Please send your answers to the following questions as an email to `oliver@kirchkamp.de`

.

##### Exercise 1. Submit before Mon., 16.8., 12:00.

Summarise briefly (about 100-200 words) how you see your own workflow (for your past research as well as for your future plans). Do you see any workflow related issues in your future research?

##### Exercise 2. Submit before Tue., 17.8., 12:00.

The `R`

command

`help(package="datasets")`

gives you a list of the datasets that are provided by the package `datasets`

. Find a dataset whose name starts with the same letter as your last name. If there is no matching dataset, find one with the next letter in the alphabet. After the letter `Z`

continue with the letter `A`

.

Next write a brief document either as `Rnw`

or `Rmd`

. The document includes your name, your email address, the name of the dataset and one statistic from the dataset that you find interesting. Send me only the `Rnw`

or `Rmd`

file as an attachment to your email.

##### Exercise 3. Submit before Wed., 18.8., 12:00.

In the dataset from the previous exercise, find some information that can be represented as a table. Add this table to your `Rnw`

or `Rmd`

file (for `Rnw`

, the `xtable`

function might help; for `Rmd`

you might have a look at the library `huxtable`

). Send me the `Rnw`

or `Rmd`

file as an attachment to your email.

##### Exercise 4. Submit before Thu., 19.8., 12:00.

Create a an empty `git`

repository (you may use RStudio). Create a first commit in this empty repository. Then add the `Rnw`

or `Rmd`

file from Exercise 2 to the repository and create another commit with this file added. Then include the changes of Exercise 3 and commit again. Finally, create a `zip`

-compressed archive of your `.git`

folder.

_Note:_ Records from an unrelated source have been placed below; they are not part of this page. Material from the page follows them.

-- ==== Sys2Proof/Machine/Palette.lean ====
section
/-!
DEFINITION. palette_lut (42_palette.md): decoding and applying a palette register, and the display colours, which no
operation uses (R114).
-/

namespace Sys2Proof.Machine

/-- `(p >> (2 * raw)) & 3`, the composed form of R111. -/
def shade (raw : Shade) (p : Byte) : Shade := (p >>> (2 * raw.toNat)).setWidth 2

/-- `decodePalette(p)` (R110). -/
def decodePalette (p : Byte) : Vector Shade 4 := Vector.ofFn fun i => (p >>> (2 * i.val)).setWidth 2

/-- `applyPalette(raw, d)` (R111): clamped to 0..3, then indexed. -/
def applyPalette (raw : Nat) (d : Vector Shade 4) : Shade := d[min raw 3]

/-- The palette of one scheme. -/
def schemeTable (c : Config) : Scheme → Vector Rgb 4
  | .green => c.rgbTable.green
  | .grayscale => c.rgbTable.grayscale

/-- `toDisplayColor(final, scheme)` (R114): an invalid index clamps to entry 3, the darkest (D10). -/
def toDisplayColor (c : Config) (final : Nat) (scheme : Scheme) : Rgb :=
  (schemeTable c scheme)[min final 3]

end Sys2Proof.Machine
end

If you don’t know how to create `zip`

compressed archive, you can use `R`

: Use the `zip`

package from `R`

and (in the working directory where the `.git`

folder is) execute the following command:

```
library(zip)
zip("exercise3.zip",".git")
```

Send only the `zip`

archive as an attachment to your email.

##### Exercise 5. Submit before Fri., 20.8., 12:00.

Have another look at your solution to Exercise 3. Rewrite your `Rnw`

or `Rmd`

file so that your statistical analysis for Exercise 3 is now done entirely within a function. You define this function in one chunk. In a second chunk you call this function. The compiled paper should have the same appearance as the one for Exercise 3. You can obtain extra credits if the function takes parameters. Send the `Rnw`

or `Rmd`

file as an attachment to your email.